(Closed) appeasing FI vs. a friend feeling comfortable at my wedding

posted 7 years ago in Etiquette
Post # 3
Member
7587 posts
Bumble Beekeeper
  • Wedding: December 2010

@kingytobe: eeks this is quite tough. I’m not sure what to do. I agree with both of your sides.

Post # 4
Member
4887 posts
Honey bee
  • Wedding: May 2012

I’m a strong proponent of appeasing your fiance first and foremost, at least in most cases.  You need to side with him on this one.  You didn’t give your friend a guest, so she does not get to bring one.  Her comfort at your wedding does not trump your FI’s… or other people’s who didn’t get to bring a guest.

Post # 5
Member
212 posts
Helper bee
  • Wedding: April 2011

I aggree with @mwitter80 I definitely understand where your fiance is coming from, but I also understand how awkward it can be to go to a wedding solo not knowing anyone…maybe you can bring it up later after things have calmed down. If he is still upset after you bring it up the second time, his feelings might not change on the issue….tough call. 🙁

Post # 6
Member
5093 posts
Bee Keeper
  • Wedding: January 2012

If she knew plenty of other people at the wedding, I would say Kingy was right.  However, since she doesn’t really know anyone else, I would let her bring a date.

Post # 7
Member
542 posts
Busy bee
  • Wedding: October 2011

If your cutoff was those in a serious relationship, she seems to fit that bill. If your cutoff was married/engaged/living together, I would see your FI’s point, but this doesn’t sound like the case. Obviously, she was wrong to rsvp with a guest when one wasn’t invited for her, but I would let it go in this case. Maybe you can tell your Fiance that you want to support her relationship by taking it seriously and the situation has changed since the invites went out (now she is in a serious relationship and fits your criteria).

Post # 9
Member
2783 posts
Sugar bee
  • Wedding: August 2012

That’s a toughie because I can see where you both are coming from….does Fiance have any friends in similar situations? Because if so it’s not really fair to make an exception for your friend, but not his…if not, then I agree with PP thoughts to let it mellow a bit and then try bringing it up again and seeing…

Post # 10
Member
3942 posts
Honey bee

I see both sides, but I would let her bring a date. I know its been debated 10000 times on the board. But for me personally, I wouldn’t be comfortable at all at a wedding alone, where I didnt know many people. I know some people are totally fine in those type of situations, but I am a classic introvert and I would be miserable.

Post # 11
Member
2114 posts
Buzzing bee
  • Wedding: November 2012

Let her bring a date and hopefully they will pay for their plates (at least) so you arent out $$ – which seems to be part of your Fiance concern

Post # 13
Member
1046 posts
Bumble bee
  • Wedding: April 2012

If the invitation/rsvp made no indicator that she could bring a guest then there is no reason she should be putting you in the awkward situation of ‘telling you’ she’s bringing one.  If your invitations said ‘+1’ or __ guests attending, that’s a different story. 

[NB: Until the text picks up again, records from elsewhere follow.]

/-- The floating relations of R207 by minor code 10 to 14. -/
def fcmp (k : Nat) (b x : Word) : Bool :=
  let p := fp32.decode b.toNat
  let q := fp32.decode x.toNat
  let nan := p.isNan || q.isNan
  if k = 10 then !nan && p.eq q else if k = 11 then !nan && p.lt q else if k = 12 then !nan && (p.lt q || p.eq q)
  else if k = 13 then nan || !p.eq q else nan

/-- The class bits of R212. -/
def fclass (b : Word) : Word :=
  let neg := bit b 31
  let e := fld b 23 8
  let m := fld b 0 23
  let k := if e = 255 then (if m = 0 then (if neg then 0 else 7) else (if bit b 22 then 9 else 8))
    else if e = 0 then (if m = 0 then (if neg then 3 else 4) else (if neg then 2 else 5))
    else (if neg then 1 else 6)
  word (2 ^ k)

/-- n / d rounded to an integer under a mode (R70, R211). -/
def roundInt (mode : Mode) (n : Int) (d : Nat) : Int :=
  let q := roundQuot mode (decide (n < 0)) n.natAbs d
  if n < 0 then -(q : Int) else q

/-- `frnd` (R211): an integral value that keeps the sign. -/
def frnd (mode : Mode) (ftz : Bool) (b : Word) : Word :=
  match fp32.decode (fp32.flushIn ftz b.toNat) with
  | .fin s n d => word (fp32.write mode false ftz
      (.fin s (if ftz && decide (n.natAbs * 2 ^ 126 < d) then 0 else roundInt mode n d) 1))
  | x => word (fp32.write mode false ftz x)

/-! Conversions (R68, R70, R214, R215). -/

def NumTy.fmt : NumTy → Option Fmt
  | .f32 => some fp32
  | .f16 => some fp16
  | .bf16 => some bf16
  | .e4m3 => some e4m3
  | .e5m2 => some e5m2
  | _ => none
/-- Width in bits. -/
def NumTy.width : NumTy → Nat
  | .f32 => 32
  | .i32 => 32
  | .n32 => 32
  | .f16 => 16
  | .bf16 => 16
  | .i16 => 16
  | .n16 => 16
  | _ => 8
def NumTy.signed : NumTy → Bool
  | .i32 => true
  | .i16 => true
  | .i8 => true
  | _ => false
/-- Least and greatest value of an integer type. -/
def NumTy.lo (t : NumTy) : Int := if NumTy.signed t then -(2 ^ (NumTy.width t - 1)) else 0
def NumTy.hi (t : NumTy) : Int :=
  if NumTy.signed t then 2 ^ (NumTy.width t - 1) - 1 else 2 ^ NumTy.width t - 1
def clampI (lo hi n : Int) : Int := if n < lo then lo else if hi < n then hi else n
/-- The value of an integer source, from the low bits (R214, R215). -/
def NumTy.readInt (t : NumTy) (w : Nat) : Int :=
  let v := w % 2 ^ NumTy.width t
  if NumTy.signed t && decide (2 ^ (NumTy.width t - 1) ≤ v) then (v : Int) - 2 ^ NumTy.width t else v
/-- The result register of an integer (R214): low bits, sign- or zero-extended by type. -/
def NumTy.writeInt (t : NumTy) (n : Int) : Word :=
  let v := (n % 2 ^ NumTy.width t).toNat
  if NumTy.signed t && decide (2 ^ (NumTy.width t - 1) ≤ v) then wordI ((v : Int) - 2 ^ NumTy.width t) else word v

/-- `cvt` (R214, R215). -/
def convert (dt st : NumTy) (sat : Bool) (mode : Mode) (ftz : Bool) (w : Word) : Word :=
  match NumTy.fmt dt, NumTy.fmt st with
  | some f, some g => word (f.write mode sat ftz (g.decode (g.flushIn ftz (w.toNat % 2 ^ NumTy.width st))))
  | none, some g =>
    match g.decode (g.flushIn ftz (w.toNat % 2 ^ NumTy.width st)) with
    | .nan => 0
    | .inf neg => NumTy.writeInt dt (if neg then NumTy.lo dt else NumTy.hi dt)
    | .fin _ n d => NumTy.writeInt dt (clampI (NumTy.lo dt) (NumTy.hi dt) (roundInt mode n d))
  | some f, none => word (f.write mode sat ftz (.fin false (NumTy.readInt st w.toNat) 1))
  | none, none =>
    let n := NumTy.readInt st w.toNat
    NumTy.writeInt dt (if sat then clampI (NumTy.lo dt) (NumTy.hi dt) n else n)

/-- Integers −32 to 31 converted to a format (R161, R217); one that E4M3 or E5M2 does not hold is rounded to nearest even
(log 109). -/
def immFloat (f : Fmt) (n : Int) : Nat := f.round rne false false false n 1

/-! Dot products and sums. -/

/-- The sum of a list of data with one addend, exact, its zero sign as at the mode (R217, R78). -/
def exactSum (mode : Mode) (c : Fl) (ps : List Fl) : Fl :=
  let all := ps ++ [c]
  if all.any Fl.isNan then .nan
  else
    let pos := all.any fun p => p == .inf false
    let neg := all.any fun p => p == .inf true
    if pos && neg then .nan else if pos then .inf false else if neg then .inf true
    else ps.foldl (fun a p => a.add mode p) c

/-- Element `i` of width `w` bits of a register. -/
def lane8 (x : Word) (i : Nat) : Nat := fld x (8 * i) 8

/-- `fdot4` (R217). -/
def fdot4 (f : Fmt) (mode : Mode) (ftz : Bool) (b x c : Word) : Word :=
  let ps := (List.range 4).map fun i =>
    (f.decode (f.flushIn ftz (lane8 b i))).mul (f.decode (f.flushIn ftz (lane8 x i)))
  word (fp32.write mode false ftz (exactSum mode (fp32.decode (fp32.flushIn ftz c.toNat)) ps))

/-- The finite sum W of a dot step's products in its 40-bit window (R79). -/
def windowSum (ps : List Fl) : Fl :=
  let fins := ps.filterMap fun p =>
    match p with
    | .fin s n d => some (s, n, d)
    | _ => none
  let live := fins.filter fun p => p.2.1 != 0
  if live.isEmpty then .fin (fins.all fun p => p.1) 0 1
  else
    let e := live.foldl (fun m p => max m (floorLog p.2.1.natAbs p.2.2)) 0
    -- q = 2^(e − 39), offset 2^14
    let k := e - 39
    let off := 2 ^ 14
    let term (p : Bool × Int × Nat) : Int :=
      let num := p.2.1.natAbs
      let t := if off ≤ k then num / (p.2.2 * 2 ^ (k - off)) else num * 2 ^ (off - k) / p.2.2
      if p.2.1 < 0 then -(t : Int) else t
    let w := live.foldl (fun a p => a + term p) 0
    if w = 0 then .fin false 0 1
    else if off ≤ k then .fin (decide (w < 0)) (w * 2 ^ (k - off)) 1 else .fin (decide (w < 0)) w (2 ^ (off - k))

/-- A dot step on 32 products and an FP32 accumulator (R79, R80). -/
def dotStep (ps : List Fl) (c : Word) : Word :=
  let cf := fp32.decode c.toNat
  if ps.any Fl.isNan || cf.isNan then word fp32.nan
  else
    let pos := ps.any fun p => p == .inf false
    let neg := ps.any fun p => p == .inf true
    if pos && neg then word fp32.nan
    else if pos || neg then word (fp32.write rne false false ((Fl.inf neg).add rne cf))
    else
      let w := fp32.write rne false false (windowSum ps)
      word (fp32.write rne false false ((fp32.decode w).add rne cf))

/-- Final(C) of R259: SCALE × C in the destination format. -/
def finalD (f : Fmt) (sat : Bool) (scale c : Word) : Nat :=
  f.write rne sat false ((fp32.decode scale.toNat).mul (fp32.decode c.toNat))

/-- FP32 sum at RNE. -/
def addRne (a b : Word) : Word := word (fp32.arith 0 rne false a.toNat b.toNat)

/-- Entry t of a lookup table over four FP32 terms (R81, R260). -/
def lutEntry (op : Nat) (a : List Word) (t : Nat) : Word :=
  if op = 1 then
    let term (i : Nat) : Word := if t / 2 ^ i % 2 = 1 then nthW a i else nthW a i ^^^ 0x80000000
    [1, 2, 3].foldl (fun acc i => addRne acc (term i)) (term 0)
  else
    match (List.range 4).filter fun i => t / 2 ^ i % 2 == 1 with
    | [] => 0
    | i :: is => is.foldl (fun acc j => addRne acc (nthW a j)) (nthW a i)

/-- A group's contribution V (R260). -/
def lutValue (op : Nat) (a : List Word) (t0 t1 : Nat) : Word :=
  if op = 1 then lutEntry 1 a t0
  else word (fp32.fma rne false 0xC0000000 (lutEntry 2 a t1).toNat (lutEntry 2 a t0).toNat)

/-! Special functions (R213). -/

/-- The integer square root, one bit at a time from the top. -/
def isqrt (n : Nat) : Nat :=
  (List.range (n.log2 / 2 + 1)).foldl (fun r i =>
    let b := 2 ^ (n.log2 / 2 - i)
    if (r + b) * (r + b) ≤ n then r + b else r) 0

/-- The exact square root of n/d as a fraction scaled by 2^k, rounded down. -/
def sqrtScaled (n d k : Nat) : Nat := isqrt (n * 2 ^ (2 * k) / d)

/-- `fsqrt` (R213): exact rounding of √(n/d). The radicand is scaled so that its root keeps 90 bits, and a
sticky bit is set when the root is not exact. -/
def fsqrtFin (mode : Mode) (ftz : Bool) (n d : Nat) : Nat :=
  let k := 200
  let r := sqrtScaled n d k
  let exact := decide (r * r * d = n * 2 ^ (2 * k))
  if exact then fp32.round mode false ftz false r (2 ^ k)
  else fp32.round mode false ftz false (2 * r + 1 : Nat) (2 ^ (k + 1))

/-- FP32 spacing at a magnitude num/den (the ulp of R213), as an exponent offset by 2^14. -/
def ulpExp (num den : Nat) : Nat := max (floorLog num den) (2 ^ 14 + 1 - 127) - 23

/-- The absolute difference of a candidate FP32 pattern and an exact value between `lo/den` and `hi/den`, of which the first
is nearer to 0, is at most `k` ulp of the value: tested against both ends. -/
def withinUlp (k : Nat) (cand : Nat) (lo hi : Int) (den : Nat) : Bool :=
  match fp32.decode cand with
  | .fin _ n d =>
    let u := ulpExp (max lo.natAbs 1) den
    let off := 2 ^ 14
    let close (x : Int) : Bool :=
      -- |n/d − x/den| ≤ k · 2^(u − off)
      decide ((n * den - x * d).natAbs * 2 ^ off ≤ k * 2 ^ u * (d * den))
    close lo && close hi
  | _ => false

/-- The absolute difference of a candidate and an exact value between `lo/den` and `hi/den` is at most 2^−k. -/
def withinAbs (k : Nat) (cand : Nat) (lo hi : Int) (den : Nat) : Bool :=
  match fp32.decode cand with
  | .fin _ n d =>
    let close (x : Int) : Bool := decide ((n * den - x * d).natAbs * 2 ^ k ≤ d * den)
    close lo && close hi
  | _ => false

/-- A candidate is taken where its bound admits it, and otherwise the value rounded to nearest is, which
every bound of R213 admits. -/
def accepted (ok : Bool) (cand near : Nat) : Nat := if ok then cand else near

/-- Scale of the fixed-point evaluations below. -/
def fx : Nat := 240
/-- The exact value of an evaluation below lies within so many units of it, so that a bound tested at both ends holds of
the exact value. -/
def slack : Int := 2 ^ 32
/-- The slack, toward 0 from a value. -/
def slackIn (x : Int) : Int := if x < 0 then -slack else slack

/-- ⌊2^240 · e^y⌋ for y = n / 2^240 with 0 ≤ n < 2^240, by its series; error below 2^8 units. -/
def expSeries (n : Nat) : Nat :=
  ((List.range 64).foldl (fun (a : Nat × Nat) i =>
    let t := a.2 * n / 2 ^ fx / (i + 1)
    (a.1 + t, t)) (2 ^ fx, 2 ^ fx)).1

/-- ⌊2^240 · ln 2⌋ by Σ 1/(k·2^k); error below 2^9 units. -/
def ln2 : Nat := (List.range 256).foldl (fun a i => a + 2 ^ fx / ((i + 1) * 2 ^ (i + 1))) 0

/-- 2^(n/d), n/d = i + f with 0 ≤ f < 1: ⌊2^240 · 2^f⌋, and i. -/
def exp2Parts (n : Int) (d : Nat) : Int × Nat :=
  let i := n / (d : Int)
  let r := (n - i * d).toNat
  (i, expSeries (r * 2 ^ fx / d * ln2 / 2 ^ fx))

/-- ln of m / 2^240 for 2^240 ≤ m < 2^241, scaled by 2^240: 2·artanh((m−1)/(m+1)); error below 2^9 units. -/
def lnSeries (m : Nat) : Nat :=
  let z := (m - 2 ^ fx) * 2 ^ fx / (m + 2 ^ fx)
  let z2 := z * z / 2 ^ fx
  2 * ((List.range 90).foldl (fun (a : Nat × Nat) i => (a.1 + a.2 / (2 * i + 1), a.2 * z2 / 2 ^ fx)) (0, z)).1

/-- ⌊2^400 · arctan(1/k)⌋ by its series. -/
def atanInv (k : Nat) : Int :=
  ((List.range 300).foldl (fun (a : Int × Nat) i =>
    (if i % 2 = 0 then a.1 + (a.2 / (2 * i + 1) : Nat) else a.1 - (a.2 / (2 * i + 1) : Nat), a.2 / (k * k)))
    (0, 2 ^ 400 / k)).1
/-- ⌊2^400 · π⌋ by Machin's formula. -/
def piScaled : Nat := (4 * (4 * atanInv 5 - atanInv 239)).toNat

/-- sin and cos of y = n / 2^240, |y| ≤ 4, scaled by 2^240. -/
def sinCos (n : Int) : Int × Int :=
  let one : Int := 2 ^ fx
  let r := (List.range 80).foldl (fun (a : Int × Int × Int) (i : Nat) =>
    -- a.2.2 is y^i over i factorial
    let t := a.2.2
    let t' := t * n / one / ((i : Int) + 1)
    if i % 4 = 0 then (a.1, a.2.1 + t, t') else if i % 4 = 1 then (a.1 + t, a.2.1, t')
    else if i % 4 = 2 then (a.1, a.2.1 - t, t') else (a.1 - t, a.2.1, t')) (0, 0, one)
  (r.1, r.2.1)

/-- The nearest FP32 to x · 2^(e2 − 240). -/
def near240 (x : Int) (e2 : Int) : Nat :=
  if 0 ≤ e2 then fp32.round rne false false (decide (x < 0)) (x * 2 ^ e2.toNat) (2 ^ fx)
  else fp32.round rne false false (decide (x < 0)) x (2 ^ (fx + (-e2).toNat))

/-- A subnormal pattern replaced by the zero of its sign under FTZ (R55). -/
def flushOut (ftz : Bool) (w : Nat) : Nat := if ftz && w % 2 ^ 31 < 2 ^ 23 then w / 2 ^ 31 * 2 ^ 31 else w

/-- A special function of the kinds below at a nonzero n/d has an exact value that is nonzero and below 2^−126 in magnitude:
d/n, 2^(n/d) or sin (n/d), which is below n/d and not much; the others never have. -/
def specialTiny (kind : Nat) (n : Int) (d : Nat) : Bool :=
  if kind = 0 then decide (d * 2 ^ 126 < n.natAbs) else if kind = 2 then decide (n < -126 * (d : Int))
  else kind == 4 && decide (n.natAbs * 2 ^ 126 ≤ d)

I would appease the Fiance, no reason to let a friend stress you guys out in a stressed out time already imo.

Post # 14
Member
75 posts
Worker bee
  • Wedding: July 2011

Could she know that, though?  Not everyone knows wedding etiquette.  I think it’s quite normal for people to think they can bring a guest.  Why would you go to a wedding alone? Assuming probably wasn’t the right thing to do, but maybe she either feels slighted that she didn’t get a +1 or maybe she doesn’t think that friendship stopped at formal wedding etiquette?

Post # 15
Member
1269 posts
Bumble bee
  • Wedding: January 2011

We set rules at the start of the guest list but then as no’s starting rolling in and there were last minute changes, we didn’t fight it.  The budget was already set and we planned to spend that much already so if so and so wants to invite their boyfriend then we were ok with it.  I say let her bring him.  Especially if there is room, what’s one more person at your choice?